* [PROMPT]:
Write down exactly the lines of the records below, beginning with the first and ending with the line that includes "if s.busy then replyFree".

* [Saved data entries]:
*-*-*

-- ==== Sys2Proof/Machine/Bus.lean ====
section
/-! DEFINITION. The bus and the sequencer: register, table and image accesses of the host (`10_state.md` section 1,
`20_memory.md`), the core step of the latched command, and the step relation of R222. -/

namespace Sys2Proof.Machine

/-! ### What a host read returns -/

/-- A host read returns `v`. -/
def reply (v : Word) (s : State) : State := { s with reads := v :: s.reads }

/-- The part of a value that an access of the given width carries. -/
def narrow : Width → Word → Word
  | .w8, v => v &&& 0xFF#32
  | .w16, v => v &&& 0xFFFF#32
  | .w32, v => v

/-- A host read returns an unspecified value: a free value, a new one every time (R37, R39, R76; log 7). -/
def replyFree (p : Params) (width : Width) (s : State) : State :=
  { reply (narrow width (p.draw s.draws)) s with draws := s.draws + 1 }

/-- Image and table accesses: 8 bits at any offset, or 32 bits aligned (R66). -/
def byteSpaceOk (offset : Nat) : Width → Bool
  | .w8 => true
  | .w16 => false
  | .w32 => offset % 4 == 0

/-- The value of an access from the bytes at its offsets, little-endian (R65). -/
def gather (byteAt : Nat → Byte) (offset : Nat) : Width → Word
  | .w8 => zextByte (byteAt offset)
  | .w16 => 0#16 ++ byteAt (offset + 1) ++ byteAt offset
  | .w32 => wordOfBytes (byteAt offset) (byteAt (offset + 1)) (byteAt (offset + 2)) (byteAt (offset + 3))

/-! ### The register space (R20 to R37) -/

/-- `PIX_OUT`, `IDX_OUT`, `ERRINFO` and `POS` are unspecified while the block is busy (R37). -/
def readVolatile (p : Params) (v : Word) (s : State) : State :=
  if s.busy then replyFree p .w32 s else reply v s

/-- `STATUS` with one of the codes R102 reserves for nobody to write. -/
def errReserved (s : State) : Bool :=
  s.err == 3#3 || s.err == 5#3 || s.err == 6#3 || s.err == 7#3

/-- An aligned 32-bit read of the register space (R20 to R37). Reads have no side effect on the block (R67). -/
def readRegister (p : Params) (offset : Nat) (s : State) : Result :=
  match offset with
  | 0x00 => .next (reply p.idValue s)
  | 0x04 => .next (reply 0#32 s)
  | 0x08 => if errReserved s then .fault .reservedErrCode else .next (reply (statusWord s) s)
  | 0x0C => .next (reply (ctrlWord s) s)
  | 0x10 => .next (reply s.gamma s)
  | 0x14 => .next (reply s.contrast s)
  | 0x18 => .next (reply s.lightness s)
  | 0x1C => .next (reply s.method s)
  | 0x20 => .next (reply (0#16 ++ s.width) s)
  | 0x24 => .next (reply (0#16 ++ s.height) s)
  | 0x28 => .next (reply (0#8 ++ s.pixIn) s)
  | 0x2C => .next (readVolatile p s.pixOut s)
  | 0x30 => .next (readVolatile p s.idxOut s)
  | 0x34 => .next (readVolatile p s.errInfo s)
  | 0x38 => .next (readVolatile p (posWord s) s)
  | _ => .next (reply 0#32 s)

/-- A write of a word to `CMD` (R22, R215). An illegal word is issued and raises `IllegalCommand`, and changes
nothing else (R93, R234). `run` is the meaning of a command. -/
def writeCmd (run : Instr → State → Result) (w : Word) (s : State) : Result :=
  match decode w with
  | .ok i => run i s
  | .error _ => .next ((s.issue).raise .illegalCommand w)

/-- An aligned 32-bit write to the register space of an idle block (R20 to R36). -/
def writeRegister (run : Instr → State → Result) (offset : Nat) (v : Word) (s : State) : Result :=
  match offset with
  | 0x04 => writeCmd run v s
  | 0x08 => .next (writeStatus v s)
  | 0x0C => .next (writeCtrl v s)
  | 0x10 => .next { s with gamma := v }
  | 0x14 => .next { s with contrast := v }
  | 0x18 => .next { s with lightness := v }
  | 0x1C => .next { s with method := v }
  | 0x20 => .next (if s.bufv then s else { s with width := v.extractLsb' 0 16 })
  | 0x24 => .next (if s.bufv then s else { s with height := v.extractLsb' 0 16 })
  | 0x28 => .next { s with pixIn := v.extractLsb' 0 24 }
  | _ => .next s

/-! ### The table space (R64) -/

/-- The `LUTG` and `LUTC` windows, 0x0400 to 0x05FF (R64). -/
def lutWindow (offset : Nat) : Bool := decide (0x400 ≤ offset ∧ offset < 0x600)

/-- The byte at an offset of the table space; unmapped offsets read 0 (R61, R64; log 11). -/
def tableByte (p : Params) (s : State) (offset : Nat) : Byte :=
  if offset < 0x400 then 0#8
  else if offset < 0x500 then tableAt s.lutG (BitVec.ofNat 8 (offset - 0x400))
  else if offset < 0x600 then tableAt s.lutC (BitVec.ofNat 8 (offset - 0x500))
  else if offset < 0x700 then
    p.bayerRom (BitVec.ofNat 4 ((offset - 0x600) / 16)) (BitVec.ofNat 4 ((offset - 0x600) % 16))
  else if offset < 0x800 then 0#8
  else if offset < 0xC00 then
    byteOfWord (wordOfPixel (p.paletteRom (BitVec.ofNat 8 ((offset - 0x800) / 4)))) ((offset - 0x800) % 4)
  else if offset < 0x1000 then 0#8
  else if offset < 0x2000 then p.nearestRom (BitVec.ofNat 12 (offset - 0x1000))
  else 0#8

/-- A read of the table space; the tone tables are unspecified unless `LUTV = 1` and `BUSY = 0` (R64). -/
def readTable (p : Params) (offset : Nat) (width : Width) (s : State) : State :=
  if byteSpaceOk offset width then
    if lutWindow offset && !(s.lutv && !s.busy) then replyFree p width s
    else reply (gather (tableByte p s) offset width) s
  else reply 0#32 s

/-! ### The image space (R60, R66, R76) -/

/-- The byte the host sees at an image offset: 0 at and above `IMG_CAP` (R66), a free value while the block is
busy (R76), else the image byte. -/
def hostImgByte (p : Params) (s : State) (a : Nat) : Byte :=
  if p.imgCap ≤ a then 0#8
  else if s.busy then byteOfWord (p.draw s.draws) (a % 4)
  else imgByte p s a

/-- A host read of the image space. -/
def readImage (p : Params) (offset : Nat) (width : Width) (s : State) : State :=
  if byteSpaceOk offset width then
    let t := reply (gather (hostImgByte p s) offset width) s
    if s.busy then { t with draws := s.draws + 1 } else t
  else reply 0#32 s

/-- A host write of one image byte: nothing at and above `IMG_CAP` (R66). -/
def hostSetByte (p : Params) (a : Nat) (b : Byte) (s : State) : State :=
  if p.imgCap ≤ a then s else setImgByte s a b

/-- A host write to the image space of an idle block, byte by byte (R65, R66; log 9). -/
def writeImage (p : Params) (offset : Nat) (width : Width) (v : Word) (s : State) : State :=
  if byteSpaceOk offset width then
    match width with
    | .w8 => hostSetByte p offset (byteOfWord v 0) s
    | .w16 => s
    | .w32 =>
      hostSetByte p (offset + 3) (byteOfWord v 3) (hostSetByte p (offset + 2) (byteOfWord v 2)
        (hostSetByte p (offset + 1) (byteOfWord v 1) (hostSetByte p offset (byteOfWord v 0) s)))
  else s

/-! ### Acts of the host -/

/-- The access is to the register space, and is one the register space answers (R36, R66). -/
def registerAccess (offset : Nat) (width : Width) : Bool :=
  decide (offset < 0x100) && decide (width = .w32) && offset % 4 == 0

/-- A host read. -/
def hostRead (p : Params) (space : Space) (offset : Nat) (width : Width) (s : State) : Result :=
  match space with
  | .window =>
    if registerAccess offset width then readRegister p offset s
    else if offset < 0x100 then .next (reply 0#32 s)
    else .next (readTable p offset width s)
  | .image => .next (readImage p offset width s)

/-- A host write. A busy block ignores it whatever it is (R37, R76, R219); table space is read-only (R64). -/
def hostWrite (p : Params) (run : Instr → State → Result) (space : Space) (offset : Nat) (width : Width)
    (v : Word) (s : State) : Result :=
  if s.busy then .next s
  else
    match space with
    | .window => if registerAccess offset width then writeRegister run offset v s else .next s
    | .image => .next (writeImage p offset width v s)

/-- One act of the host (R222). The reset pin stops even a running command (R260). -/
def hostAct (p : Params) (run : Instr → State → Result) (act : HostAct) (s : State) : Result :=
  match act with
  | .read space offset width => hostRead p space offset width s
  | .write space offset width v => hostWrite p run space offset width v s
  | .resetPin => .next s.hardReset

/-! ### The core and the step -/

/-- One core step of a command. -/
def commandStep (p : Params) : Instr → State → Result
  | .nop => nopStep
  | .buildLut => buildLutStep p
  | .applyLut => applyLutStep p
  | .dither => ditherStep p
  | .map332 => map332Step
  | .mapnn => mapnnStep p
  | .sreset => sresetStep

/-- One core step of the latched command (R222). -/
def coreStep (p : Params) (s : State) : Result :=
  match decode s.op with
  | .ok i => commandStep p i s
  | .error _ => .fault .noCommand

/-- The rest of the running command at once (R222). -/
def restOfCommand (p : Params) (s : State) : Result := runToEnd (coreStep p) (coreBound s) s

/-- The step relation of R222, made a function by what State says of the host (log 1). An idle block with no
pending act stays as it is. A busy block runs to its end if the host waits; otherwise core steps and the host's
act come in the order the pending act's count says. -/
def stepWith (p : Params) (run : Instr → State → Result) (s : State) : Result :=
  if s.busy then
    match s.host with
    | ⟨some 0, act⟩ :: rest => hostAct p run act { s with host := rest }
    | ⟨some (k + 1), act⟩ :: rest => coreStep p { s with host := ⟨some k, act⟩ :: rest }
    | _ => restOfCommand p s
  else
    match s.host with
    | [] => .next s
    | q :: rest => hostAct p run q.act { s with host := rest }

end Sys2Proof.Machine
end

*-*-*

* [ANSWER SECTION]:
-- ==== Sys2Proof/Machine/Bus.lean ====
section
/-! DEFINITION. The bus and the sequencer: register, table and image accesses of the host (`10_state.md` section 1,
`20_memory.md`), the core step of the latched command, and the step relation of R222. -/

namespace Sys2Proof.Machine

/-! ### What a host read returns -/

/-- A host read returns `v`. -/
def reply (v : Word) (s : State) : State := { s with reads := v :: s.reads }

/-- The part of a value that an access of the given width carries. -/
def narrow : Width → Word → Word
  | .w8, v => v &&& 0xFF#32
  | .w16, v => v &&& 0xFFFF#32
  | .w32, v => v

/-- A host read returns an unspecified value: a free value, a new one every time (R37, R39, R76; log 7). -/
def replyFree (p : Params) (width : Width) (s : State) : State :=
  { reply (narrow width (p.draw s.draws)) s with draws := s.draws + 1 }

/-- Image and table accesses: 8 bits at any offset, or 32 bits aligned (R66). -/
def byteSpaceOk (offset : Nat) : Width → Bool
  | .w8 => true
  | .w16 => false
  | .w32 => offset % 4 == 0

/-- The value of an access from the bytes at its offsets, little-endian (R65). -/
def gather (byteAt : Nat → Byte) (offset : Nat) : Width → Word
  | .w8 => zextByte (byteAt offset)
  | .w16 => 0#16 ++ byteAt (offset + 1) ++ byteAt offset
  | .w32 => wordOfBytes (byteAt offset) (byteAt (offset + 1)) (byteAt (offset + 2)) (byteAt (offset + 3))

/-! ### The register space (R20 to R37) -/

/-- `PIX_OUT`, `IDX_OUT`, `ERRINFO` and `POS` are unspecified while the block is busy (R37). -/
def readVolatile (p : Params) (v : Word) (s : State) : State :=
  if s.busy then replyFree p .w32 s else reply v s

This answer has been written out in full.